Poet Gregory Orr: Poetry Is ‘Concentrated Testimony’ of Being Human

BY News Desk  September 30, 2013 at 3:32 PM EDT

Poet Gregory Orr rhapsodizes on a theme he has explored for nearly a decade: the “beloved,” the things we love.

Of course, what we love can change over time, he says. “It can make you crazy by … shifting from one thing to another and yet, of course, that’s also dazzling,” he told the PBS NewsHour.

The untitled poem from Orr’s latest collection, “River Inside the River” continues a sequence of poems on that theme.

The “beloved” can be any object of affection: a person, a place, a pet. And it is within those targets of love — and our relationships to them — that Orr finds meaning for his life. “Without any sense [of] the beloved, it seems to me the world goes dead, or the world goes just to self, which is even worse,” Orr said.

The original inspiration was a phrase that sprung from his imagination: “the book that is the resurrection of the body of the beloved, which is the world.” Orr envisioned a collection of all the poems and songs ever written in the history of human existence. The invisible anthology’s purpose was to serve as human testimony about “what it is like to be alive.” _Listen to Orr recite the untitled poem from his latest collection “River Inside the River”:_

  I know now the beloved
  Has no fixed abode,
  That each body
  She inhabits
  Is only a temporary
  Home.
          That she
  Casts off forms
  As eagerly
  As lovers shed clothes.

  I accept that he’s
  Just passing through
  That flower
  Or that stone.

  And yet, it makes
  Me dizzy–
  The way he hides
  In the flow of it,
  The way she shifts
  In fluid motions,
  Becoming other things.

  I want to stop him–
  If only briefly.
  I want to lure her
  To the surface
  And catch her
  In this net of words.

For Orr, poetry is a beloved. A professor of English at the University of Virginia, he describes himself as somewhat of a poetry evangelist. He considers verse to be a conduit for experiencing the entire range of human emotions. Orr’s passion inflects his voice as he almost sings his poetry.

Gregory Orr. Photo by Tricia Orr.

As a child, Orr had to learn poetry in school. Reading poems and answering questions posed by his English teacher, he said, didn’t have a profound impact. His academic introduction to poetry made him think that poetry was just all “horrible stuff.”

He says he only realized the power of verse the moment he heard the Beatles song “I Want to Hold Your Hand” on the jukebox.

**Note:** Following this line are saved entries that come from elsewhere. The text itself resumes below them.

section
variable {d : Dev} {x : Next}

theorem Dev.next_of_due (hk : d.keepNext = none) (hx : d.dueNext = some x) : d.next = x := by
  simp [Dev.next, hk, hx]

theorem Dev.next_of_agenda (hk : d.keepNext = none) (hd : d.dueNext = none) (hx : d.agendaNext = some x) : d.next = x := by
  simp [Dev.next, hk, hd, hx]

theorem Dev.next_of_issue (hk : d.keepNext = none) (hd : d.dueNext = none) (ha : d.agendaNext = none) (hm : d.meetNext = none)
    (hf : d.freeNext = none) (hx : d.issueNext = some x) : d.next = x := by
  simp [Dev.next, hk, hd, ha, hm, hf, hx]

end

/-! ### Fetch (R32, R33, R92) -/

section
variable (d : Dev) (core : Nat) (us : List Nat) (pc : W64) (tb : List IssueEntry)

@[simp] theorem Dev.begin_ctx? (k : Nat) : (d.begin core us pc tb).ctx? k = d.ctx? k := rfl
@[simp] theorem Dev.begin_leaf? (c : Ctx) (off : Nat) : (d.begin core us pc tb).leaf? c off = d.leaf? c off := rfl
@[simp] theorem Dev.begin_ownerOk (l : Leaf) (k : Nat) : (d.begin core us pc tb).ownerOk l k = d.ownerOk l k := rfl
@[simp] theorem Dev.begin_fetch (k : Nat) (a : W64) : (d.begin core us pc tb).fetch k a = d.fetch k a := rfl

end

/-- Where a context's leased code holds twelve bytes in pages that it owns and may execute, a fetch finds the word they make, as they
were at the last lease. -/
theorem Dev.fetch_of_leased {d : Dev} {slot off : Nat} {pc : W64} {c : Ctx} {l m : Leaf} (hc : d.ctx? slot = some c)
    (ha : pc.toNat % 4 = 0) (hw : windowOf pc = .local_ off) (hlo : c.code.1 ≤ off) (hhi : off + 12 ≤ c.code.1 + c.code.2)
    (hl : d.leaf? c off = some l) (hm : d.leaf? c (off + 11) = some m) (hlx : l.x = true) (hmx : m.x = true)
    (hlo' : d.ownerOk l slot = true) (hmo : d.ownerOk m slot = true) :
    d.fetch slot pc = .word (wordOfBytes (c.fetchMem.getBytes off 12)) := by
  simp [Dev.fetch, covers, *]

/-! ### Issue (R53, R54, R65) -/

section
variable {d : Dev} {core : Nat} {x : Chosen} {t : Thread} {ts : List Thread} {w : W96}

theorem Dev.issueNext_of_decode_ok {i : Instr} (hx : d.nextIssue = some (core, x)) (hg : x.group = t :: ts)
    (hf : d.fetch t.ctx t.pc = .word w) (hi : decode w = .ok i) :
    d.issueNext = some (.run i ((d.begin core ((t :: ts).map Thread.uid) t.pc x.table).parity i (wordGuard w).2)) := by
  simp only [Dev.issueNext, hx, hg, Dev.begin_fetch, hf, hi]

theorem Dev.issueNext_of_decode_error {f : DecodeFault} (hx : d.nextIssue = some (core, x)) (hg : x.group = t :: ts)
    (hf : d.fetch t.ctx t.pc = .word w) (hi : decode w = .error f) :
    d.issueNext = some (.goOn ((d.begin core ((t :: ts).map Thread.uid) t.pc x.table).encodingFault w f)) := by
  simp only [Dev.issueNext, hx, hg, Dev.begin_fetch, hf, hi]

end

/-! ### The copies for live snapshots (R420) -/

theorem Dev.wroteUnits_of_noLive {d : Dev} (hlive : ∀ e ∈ d.ctxs, ∀ x ∈ e.2.snaps, x.live = false) (e : Dev) :
    d.wroteUnits e = [] := by
  refine List.flatMap_eq_nil_iff.2 fun y hy => ?_
  have hnone : y.2.snaps.filter (fun s => s.live) = [] := List.filter_eq_nil_iff.2 fun s hs => by simp [hlive y hy s hs]
  simp [hnone]

theorem Dev.copied_of_noLive {d : Dev} (hlive : ∀ e ∈ d.ctxs, ∀ x ∈ e.2.snaps, x.live = false) (e : Dev) : d.copied e = e := by
  simp [Dev.copied, Dev.wroteUnits_of_noLive hlive]

theorem withCopies_of_noLive {d : Dev} (hlive : ∀ e ∈ d.ctxs, ∀ x ∈ e.2.snaps, x.live = false)
    (o : Host.Outcome State Fault Refusal) : withCopies d o = o := by
  cases o with
  | next t => simp [withCopies, Dev.copied_of_noLive hlive]
  | fault f => rfl
  | refused r => rfl

/-- Settles O56: the branches of the step in their order, and the fetch of a word that the leased code holds. The order of what one
cycle brings (log 7) and the parity errors (log 72) are the model's choices. -/
theorem stepRunsDecoded : Obligations.StepRunsDecoded := by
  refine ⟨fun s => step_of_booting, fun d o hlive => withCopies_of_noLive hlive o, fun s hup hk => ⟨fun i r hdue => ?_, fun hd => ⟨?_, ?_⟩⟩⟩
  · exact step_of_next_run hup (Dev.next_of_due hk (Dev.dueNext_of_cons hdue))
  · intro n i r hag hn
    exact step_of_next_run hup (Dev.next_of_agenda hk hd (Dev.agendaNext_of_cons hag hn))
  · intro ha hm hf core x t ts c off l m hx hg hc hal hw hlo hhi hl hl' hlx hmx hlo' hmo
    have hfetch := Dev.fetch_of_leased hc hal hw hlo hhi hl hl' hlx hmx hlo' hmo
    refine ⟨fun i hi => ?_, fun f hi => ?_⟩
    · exact step_of_next_run hup (Dev.next_of_issue hk hd ha hm hf (Dev.issueNext_of_decode_ok hx hg hfetch hi))
    · exact step_of_next_goOn hup (Dev.next_of_issue hk hd ha hm hf (Dev.issueNext_of_decode_error hx hg hfetch hi))

end Sys2Proof.Machine

/-! SUPPORT. What time brings to a thread: one lemma per case of the operations on sleeps, hints, late results, growing memory, the
timer and pending traps (R44, R46, R63, R65, R78, R107, R108, R145, R159, R371, R372). -/

namespace Sys2Proof.Machine

/-- An event that acts on the device alone does to it what its operation does. -/
theorem DevRuns.of_onDev {i : Instr} {pre : Dev → Prop} {f g : Dev → Dev} (hx : ∀ s, exec i s = onDev s g)
    (hg : ∀ d, pre d → g d = f d) : DevRuns i pre f := by
  intro s hs
  rw [hx, onDev, hg s.dev hs]

@[simp] theorem Dev.tick_thread? (d : Dev) (u : Nat) : d.tick.thread? u = d.thread? u := rfl

section
variable {d : Dev} {u : Nat} {t : Thread}

/-! ### Sleeps and timeouts (R78, R159) -/

theorem Dev.sleepWake_of_over {dl : W64} (ht : d.thread? u = some t) (hw : t.wait = .sleep dl) (hdl : dl ≤ d.cyc t.ctx) :
    d.sleepWake u = d.mapThread u (fun x => x.woken d.pcyc) := by
  simp [Dev.sleepWake, ht, Dev.sleepOver, hw, hdl]

theorem Dev.bwaitTimeout_of_over {p : PReg} {o : Nat} {k : Bool} {dl : W64} (ht : d.thread? u = some t)
    (hw : t.wait = .barrier p o k (some dl)) (hdl : dl ≤ d.cyc t.ctx) :
    d.bwaitTimeout u = (d.logInput t.ctx (logKey 4 t.logId) (d.cyc t.ctx)).mapThread u
      (fun x => (x.setPred p 0x00 false).woken d.pcyc) := by
  simp [Dev.bwaitTimeout, ht, hw, hdl]

/-! ### Issue hints (R46, R63) -/

theorem Dev.spinOver_iff : d.spinOver t = true ↔
    t.spin ≠ 0 ∧ (t.spin ≤ d.pcyc ∨ (d.turn ≤ t.core ∧ t.idle = true ∧ d.ctxIssues t.ctx = true ∧ d.readyOn t.core = [])) := by
  simp [Dev.spinOver, and_assoc]

theorem Dev.endSpin_of_over (ht : d.thread? u = some t) (ho : d.spinOver t = true) :
    d.endSpin u = d.deliver t.gangUid (fun x => { x with spin := 0, since := max x.since (d.pcyc + 1) }) := by
  simp [Dev.endSpin, ht, ho]

/-- A thread that is ready and of the age of 2,048 makes its core issue its group (R65). -/
theorem exec_agedIssue {s : State} {core : Nat} (hf : (s.dev.readyOn core).find? (fun x => x.uid == u) = some t)
    (hage : 2048 ≤ t.age s.dev.pcyc) :
    exec (.agedIssue core u) s = .next { s with
      dev := s.dev.mapCore core (fun x => { x with avoid := [], table := enterAged (s.dev.tableNow core) t s.dev.pcyc }) } := by
  show execAgedIssue core u s = _
  simp [execAgedIssue, onDev, hf, hage]

/-! ### Late results and late reads (R44, R107, R108) -/

theorem exec_lookaheadResult {s : State} (ht : s.dev.thread? u = some t) :
    exec (.lookaheadResult u) s = .next { s with dev := s.dev.tick.lateStep t } := by
  show execLookaheadResult u s = _
  simp [execLookaheadResult, onDev, ht]

theorem Dev.lateStep_of_filled {l : Late} {a : OttAcc} (hf : d.lateFilled t = some (l, a)) : d.lateStep t = d.fillFar t l a := by
  simp [Dev.lateStep, hf]

theorem Dev.lateStep_of_here {l : Late} {r : Unread} (hf : d.lateFilled t = none) (hh : t.lateHere = some l)
    (hr : l.unread = some r) : d.lateStep t = d.perform t r := by
  simp [Dev.lateStep, hf, hh, hr]

theorem Dev.lateStep_of_lands {l : Late} (hf : d.lateFilled t = none) (hh : t.lateHere = none) (hl : t.lateLands = some l) :
    d.lateStep t = d.mapThread t.uid (fun x => { x.landOne l with since := d.pcyc + 1 }) := by
  simp [Dev.lateStep, hf, hh, hl]

/-- A late read of this module is one that still has to be performed. -/
theorem Thread.unread_of_mem_unreads {l : Late} (hl : l ∈ t.unreads) : ∃ r, l.unread = some r := by
  have hhere := (List.mem_filter.1 hl).2
  cases hu : l.unread with
  | none => simp [hu] at hhere
  | some r => exact ⟨r, rfl⟩

/-- Where nothing waits for a late read, one of the thread's late reads is performed, whichever the model's choice is. -/
theorem Dev.lateStep_of_may (hf : d.lateFilled t = none) (hh : t.lateHere = none) (hl : t.lateLands = none)
    (hm : d.lateMay t = true) : ∃ l ∈ t.unreads, ∃ r, l.unread = some r ∧ d.lateStep t = d.perform t r := by
  have hne : t.unreads ≠ [] := by simp_all [Dev.lateMay]
  have hlt : Config.pick d.ctr % t.unreads.length < t.unreads.length := Nat.mod_lt _ (List.length_pos_iff.2 hne)
  have hmem := List.getElem_mem hlt
  obtain ⟨r, hr⟩ := Thread.unread_of_mem_unreads hmem
  exact ⟨_, hmem, r, hr, by simp [Dev.lateStep, hf, hh, hl, hm, List.getElem?_eq_getElem hlt, hr]⟩

/-! ### The growth of a lane's own memory (R145) -/

theorem Thread.needs_of_grow {m : Nat} (hw : t.wait = .grow m) : t.needs = some m := by
  simp [Thread.needs, hw]

/-- The lanes of a thread's instruction that wait for a mark of their own memory (R145). -/
def Dev.growPeers (d : Dev) (t : Thread) : List Thread :=
  d.threads.filter (fun x => x.ctx == t.ctx && x.core == t.core && x.pc == t.pc && x.needs.isSome)

theorem Dev.grow_of_map {m : Nat} {f : Dev} (ht : d.thread? u = some t) (hw : t.wait = .grow m) (hf : d.growMap t m = some f) :
    let e := f.deliver t.gangUid (fun x => { x with hwm := max x.hwm m })
    d.grow u =
      if ∀ x ∈ e.growPeers t, x.needs.getD 0 ≤ x.hwm then
        e.mapUids ((e.growPeers t).map Thread.uid) (fun x => { x with wait := .none, since := d.pcyc + 1 })
      else e := by
  simp only [Dev.grow, ht, Thread.needs_of_grow hw, hf, Option.bind_some, Option.map_some, List.all_eq_true, decide_eq_true_eq]
  rfl

/-! ### The timer (R372) -/

section
variable {slot : Nat} {c : Ctx}

theorem Ctx.timerOver_iff : c.timerOver = true ↔ c.regs.cyccmp ≠ 0 ∧ c.regs.cyccmp ≤ c.regs.cyc := by
  simp [Ctx.timerOver]

/-- CYCCMP of a context is zero, and no thread has armed it. -/
def Dev.timerOff (d : Dev) (slot : Nat) : Dev :=
  d.mapCtx slot (fun c => { c with regs := { c.regs with cyccmp := 0, armer := none } })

“It’s probably got about six words in it, in the whole song,” Orr said. “But there was something about it that was, I don’t know, amazing. It felt like something was speaking across my sense of isolation and my sense of longing to connect.”

Orr discovered “beloved” rock ‘n’ roll like so many other adolescents his age. “As a kid, when you hear that song that you just totally love, it just speaks to you. You become emotionally alive in a mysterious and exciting way. And that’s what poetry does.”

While songwriters have become our famous bards, Orr fights the misperception that poetry is an elitist form.

“How did we as a culture get so screwed up that poetry has become this kind of elite art form that is presented to us as a challenge,” Orr said. “In fact, [poetry is] about being a human being.”

To help explain his concept of the beloved, Orr quoted some of his older poems, previously published in two other books, “Concerning the Book that is the Body of the Beloved” and “How Beautiful the Beloved“:

  … As an anthologist might gather
  all the poems and songs
  that matter
  into a single book–the Book
  that is the resurrection
  of the body of the beloved,
  which is the world.

===

  The Book said we were mortal;
  It didn’t say we had to be morbid.

  The Book said the beloved died,
  But also that she comes again,
  That he’s reborn as words.

  The Book said: everything perishes.
  The Book said: that’s why we sing.